Department of Microbiology and Immunology, Room A-5301, Medical Center North, 1161 21st Ave. S., Vanderbilt University School of Medicine, Nashville, TN 37232-2363, USA.
Exp Neurol. 2011 Jan;227(1):19-23. doi: 10.1016/j.expneurol.2010.10.009. Epub 2010 Oct 20.

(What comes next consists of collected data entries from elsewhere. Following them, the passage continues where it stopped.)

-- ==== Sys2Proof/WellFormed.lean ====
section
/-! DEFINITION. Which commands are well formed: the operands lie in the ranges the specification gives the quantities they
stand for. `exec` is total on ill-formed commands too; a service command's arguments are text and are never ill formed. -/

namespace Sys2Proof

/-- The rotary switches have ten positions each (R45). -/
def StartInputs.wf (i : StartInputs) : Bool := i.tens ≤ 9 && i.units ≤ 9

/-- A frame has at most 43 bytes (R27), so no more than 43 come with its verdict; none, where the receiver holds them all. -/
def frameLengthOk (n : Nat) : Bool := n ≤ 43

/-- The well-formed commands. -/
def Instr.wf : Instr → Bool
  | .powerOnStart i => i.wf
  | .restartStart i => i.wf
  | .goodFrameReceived rest => frameLengthOk rest.length
  | .badFrame rest => frameLengthOk rest.length
  | .peerSilenceExpiry a => 1 ≤ a && a ≤ 32
  | .restart | .status | .peer _ | .zones | .leaf _ | .wind | .settings | .writeSetting _ _ | .move _ _ | .stopAll
  | .reference _ | .clearCounters | .unknownCommand | .serviceReplySent | .lineIdle | .lineBusy _ | .backoffExpiry
  | .byteReadback _ | .provingTimerExpiry | .holdoffExpiry | .heartbeatExpiry | .firstAttemptBegins
  | .settledTimeReached | .loopSample _ _ | .callPointSample _ | .debounceExpiry _ | .confirmTimerExpiry _
  | .powerOffExpiry | .settleEnd | .keySwitchChange | .serviceButtonPress _ | .zoneResetKeyPress
  | .brigadeSwitchChange | .bmSample _ | .resetFlashEnd | .anemometerWindowEnd _ | .rainReading _ | .dryOffExpiry
  | .clearHoldExpiry | .classHoldExpiry _ | .startingEnd _ | .blankingEnd _ | .travelTimeout _ | .rundownEnd _
  | .reversalPauseEnd _ | .retryHoldExpiry _ | .closedSwitchMade _ | .endCutOut _ _ | .probingSliceEnd _
  | .overcurrent _ _ | .stall _ _ | .pinch _ _ | .feedbackEdge _ _ | .watchdogApplied _ | .pulseWatchdogExpiry _ _
  | .timedEstimateUpdate _ | .probeSettleEnd _ | .probePulseEnd _ _ | .supplyReading _ _ | .mainsAbsentExpiry
  | .mainsPresentExpiry | .lowTimerExpiry | .recoveryExpiry | .switchSample _ | .anemometerPulse
  | .anemometerCircuitTest _ => true

end Sys2Proof
end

Glatiramer acetate (GA, copolymer-1, Copaxone) is a Food and Drug Administration-approved drug for the treatment of relapsing-remitting multiple sclerosis (MS). However, its mechanism of action remains ill-defined. The available evidence indicates that GA induces antigen-presenting cells with anti-inflammatory properties and promotes the generation of immunoregulatory T cells that suppress pathogenic T cells. A new study by Kala et al. (2010) now shows that B lymphocytes, which are best known for their antibody-secreting properties, contribute to the beneficial effects of GA against experimental autoimmune encephalomyelitis (EAE), the animal model of MS. This commentary discusses these new findings in the context of the pathogenesis of MS and EAE, the emerging immunoregulatory role of B cells in autoimmunity, and the relevance of B cells as targets for immunotherapy in MS.

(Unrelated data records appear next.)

/-- Settles O3. -/
theorem zoneResetKeyRefusedIgnoredAccepted : Obligations.ZoneResetKeyRefusedIgnoredAccepted := by
  intro s hs pressed operated latched
  let u : State := s.setDetection pressed
  have hcall : u.callPointOperated = true ↔ operated := callPointOperated_iff u
  have hany : u.anyLatched = true ↔ ∃ z, latched z := anyLatched_iff u
  refine ⟨fun hnot => next_act hs.started _ (if_neg fun h => hnot ((pressDue_iff _ _).1 h)), fun hpress => ?_⟩
  have hexec {t : State} (h : (if s.cfg.resetRight then u.resetRequest s else u) = t) : exec .zoneResetKeyPress s = .next t.refresh :=
    next_act hs.started _ ((if_pos ((pressDue_iff _ _).2 hpress)).trans h)
  refine ⟨fun h => hexec ?_, fun hright hop => hexec ?_, fun hright hnot hsome => ?_⟩
  · obtain hright | ⟨hnot, hnone⟩ := h
    · rw [hright]
      rfl
    · have htaking : u.resetTaking = .ignored := by
        unfold State.resetTaking
        rw [if_neg fun h => hnot (hcall.1 h), if_neg fun h => absurd (hany.1 h) (not_exists.2 hnone)]
      unfold State.resetRequest
      rw [htaking]
      exact ite_self _
  · have htaking : u.resetTaking = .refused := if_pos (hcall.2 hop)
    rw [if_pos hright]
    unfold State.resetRequest
    rw [htaking]
    rfl
  · have htaking : u.resetTaking = .accepted := by
      unfold State.resetTaking
      rw [if_neg fun h => hnot (hcall.1 h), if_pos (hany.2 hsome)]
    have hrequest : (if s.cfg.resetRight then u.resetRequest s else u) = u.acceptReset.close s true := by
      rw [if_pos hright]
      unfold State.resetRequest
      rw [htaking]
    have heq := acceptReset_of_not_operated (s := u) hnot
    refine completes_close (hexec hrequest) (by rw [heq]; exact hs) fun t h => ?_
    rw [heq] at h
    have hdetection : t.detection = _ := h.follows.detection
    have hrecords : t.zones.records = _ := h.follows.zoneRecords
    refine ⟨fun z => ?_, fun hsmoke hnone => ?_, fun hneither => ?_, ?_⟩
    · rw [hrecords]
      exact PerZone.get_ofFn _ z
    · have hreset : u.resetDetection = { pressed with
          loopReset := .powerOff s.now, loops := loopsResetting s.detection.loops, localState := .quiet } := by
        unfold State.resetDetection
        exact (if_pos hnone).trans (by rw [if_neg (by exact hnot)]; rfl)
      rw [← hreset]
      exact hdetection.trans (if_pos hsmoke)
    · refine hdetection.trans ?_
      by_cases hsmoke : latched s.cfg.smokeZone
      · have hreset : u.resetDetection = pressed := if_neg fun hnone => hneither ⟨hsmoke, hnone⟩
        exact (if_pos hsmoke).trans hreset
      · exact if_neg hsmoke
    · rw [hrecords, hdetection]
      exact h

end Sys2Proof.Machine
end

section
/-! SUPPORT. Field inputs: samples of the loops and the call point, readings of the switch contacts, service buttons and the BM
input (R70 to R73, R79, R81, R84, R86). -/

namespace Sys2Proof.Machine

/-! ### The parts that the end of an event leaves to `Follows` -/

theorem formWeather_setDrive (s : State) (tables : Four DemandTable) (units : Four UnitRecord) (members : Four MemberRecord)
    (feedback : Four FeedbackRecord) :
    ({ s with tables := tables, units := units, members := members, feedback := feedback } : State).formWeather.weather =
      s.formWeather.weather := by
  unfold State.formWeather
  dsimp only
  split <;> split
  · rfl
  next h k => exact absurd h k
  next h k => exact absurd k h
  · rfl

/-- Of the tables, the leaf records and the feedback records, what an event came to says what `Follows` does. -/
theorem Closes.setDrive {s a t : State} {r : Bool} (h : Closes s a t r) {tables : Four DemandTable} {units : Four UnitRecord}
    {members : Four MemberRecord} {feedback : Four FeedbackRecord}
    (hserviceTarget : ∀ u, (t.tables.get u).serviceTarget = (tables.get u).serviceTarget)
    (hfailureCount : ∀ u, (t.units.get u).failureCount = (units.get u).failureCount)
    (hlastFault : ∀ u, (t.units.get u).lastFault = (units.get u).lastFault)
    (hfeedback : ∀ l, (t.feedback.get l).presence = (feedback.get l).presence ∧ (t.feedback.get l).mode = (feedback.get l).mode ∧
      (t.feedback.get l).count = (feedback.get l).count ∧ (t.feedback.get l).drift = (feedback.get l).drift) :
    Closes s { a with tables := tables, units := units, members := members, feedback := feedback } t r where
  follows := by
    obtain ⟨h1, h2, h3, h4, h5, h6, h7, h8, h9, h10, h11, h12, h13, h14, h15, h16, h17, -, -, -, -, -, -, -, h25⟩ := h.follows
    exact ⟨h1, h2, h3, h4, h5, h6, h7, h8, h9, h10, h11, h12, h13, h14, h15, h16, h17, hserviceTarget,
      fun l => (hfeedback l).1, fun l => (hfeedback l).2.1, fun l => (hfeedback l).2.2.1, fun l => (hfeedback l).2.2.2,
      hfailureCount, hlastFault, h25⟩
  weather := h.weather.trans (formWeather_setDrive a tables units members feedback).symm
  brigade := h.brigade
  slot := ⟨h.slot.due, h.slot.kept⟩

theorem Follows.feedback_get {a t : State} (h : Follows a t) (l : Leaf) :
    (t.feedback.get l).presence = (a.feedback.get l).presence ∧ (t.feedback.get l).mode = (a.feedback.get l).mode ∧
      (t.feedback.get l).count = (a.feedback.get l).count ∧ (t.feedback.get l).drift = (a.feedback.get l).drift :=
  ⟨h.presence l, h.mode l, h.count l, h.drift l⟩

theorem Closes.setTables {s a t : State} {r : Bool} (h : Closes s a t r) : Closes s { a with tables := t.tables } t r :=
  h.setDrive (fun _ => rfl) h.follows.failureCount h.follows.lastFault h.follows.feedback_get

theorem Closes.setUnits {s a t : State} {r : Bool} (h : Closes s a t r) : Closes s { a with units := t.units } t r :=
  h.setDrive h.follows.serviceTarget (fun _ => rfl) (fun _ => rfl) h.follows.feedback_get

theorem Closes.setFeedback {s a t : State} {r : Bool} (h : Closes s a t r) : Closes s { a with feedback := t.feedback } t r :=
  h.setDrive h.follows.serviceTarget h.follows.failureCount h.follows.lastFault fun _ => ⟨rfl, rfl, rfl, rfl⟩

/-! ### Samples -/

theorem bandOf_eq_bandFor (current : Nat) : bandOf current = bandFor current := by
  simp only [bandOf, bandFor, ← Nat.lt_succ_iff]

theorem nextCandidate_eq_candidateFor (held : Option Band) (before : Option Candidate) (measured : Band) (now : Nat) :
    nextCandidate held before measured now = candidateFor held before measured now := by
  unfold nextCandidate candidateFor
  cases before with
  | none => rfl
  | some c => simp

theorem LoopRecord.sample_candidate (r : LoopRecord) (current now : Nat) :
    (r.sample current now).candidate = candidateFor r.heldBand r.candidate (bandFor current) now := by
  rw [← bandOf_eq_bandFor, ← nextCandidate_eq_candidateFor]
  rfl

/-- A sampled loop, where it is powered (R70, R71). -/
theorem sampleLoop_eq_ite (s : State) (l : Loop) (current : Nat) : s.sampleLoop l current =
    if s.loopPowered l then { s.detection.loops.get l with
      current := current
      candidate := candidateFor (s.detection.loops.get l).heldBand (s.detection.loops.get l).candidate (bandFor current) s.now }
    else s.detection.loops.get l := by
  unfold State.sampleLoop
  rw [← LoopRecord.sample_candidate]
  rfl

/-- Settles O25. -/
theorem samplesMoveCandidates : Obligations.SamplesMoveCandidates := by
  intro s d1 d2 cp hs
  refine ⟨⟨_, next_act hs _ rfl, fun l => ?_, rfl⟩, next_act hs _ ?_⟩
  · have hpowered : s.loopPowered l = (decide ((s.detection.loops.get l).state ≠ .disabled) && match s.detection.loopReset with
        | .powerOff _ => false
        | .settle _ => true
        | .none => true) := by
      unfold State.loopPowered LoopReset.powered
      cases s.detection.loopReset <;> rfl
    have hheld : (s.detection.loops.get l).heldBand = match (s.detection.loops.get l).hidden with
        | some b => some b
        | none => match (s.detection.loops.get l).state with
          | .normal => some Band.normal
          | .alarm => some .alarm
          | .opened => some .opened
          | .shorted => some .shorted
          | .disabled => none
          | .resetting => none := by
      unfold LoopRecord.heldBand LoopState.band?
      cases (s.detection.loops.get l).hidden with
      | some b => rfl
      | none => cases (s.detection.loops.get l).state <;> rfl
    cases l
    · refine (sampleLoop_eq_ite s .d1 d1).trans ?_
      rw [hpowered, hheld] <;> rfl
    · refine (sampleLoop_eq_ite s .d2 d2).trans ?_
      rw [hpowered, hheld] <;> rfl
  · rw [← bandOf_eq_bandFor, ← nextCandidate_eq_candidateFor]
    rfl

/-! ### Switch contacts -/

theorem SwitchRecord.read_eq_switchAfter {α : Type} [DecidableEq α] (r : SwitchRecord α) (x : α) (now : Nat) :
    r.read x now = switchAfter r x now := by
  obtain ⟨held, hold⟩ := r
  unfold SwitchRecord.read switchAfter
  by_cases hx : x = held
  · simp [hx]
  · cases hold with
    | none => simp [hx]
    | some p =>
      obtain ⟨y, since⟩ := p
      by_cases hp : y = x <;> simp [hx, hp]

醋酸格拉替雷(GA,共聚物-1,Copaxone)是一种经美国食品药品监督管理局批准用于治疗复发缓解型多发性硬化症(MS)的药物。然而,其作用机制仍不清楚。现有证据表明,GA 诱导具有抗炎特性的抗原呈递细胞,并促进产生免疫调节性 T 细胞,抑制致病性 T 细胞。Kala 等人的一项新研究(2010)表明,B 淋巴细胞,其以分泌抗体的特性而闻名,有助于 GA 对实验性自身免疫性脑脊髓炎(EAE)的有益作用,EAE 是 MS 的动物模型。该评论讨论了这些新发现与 MS 和 EAE 的发病机制、B 细胞在自身免疫中的新兴免疫调节作用以及 B 细胞作为 MS 免疫治疗靶点的相关性。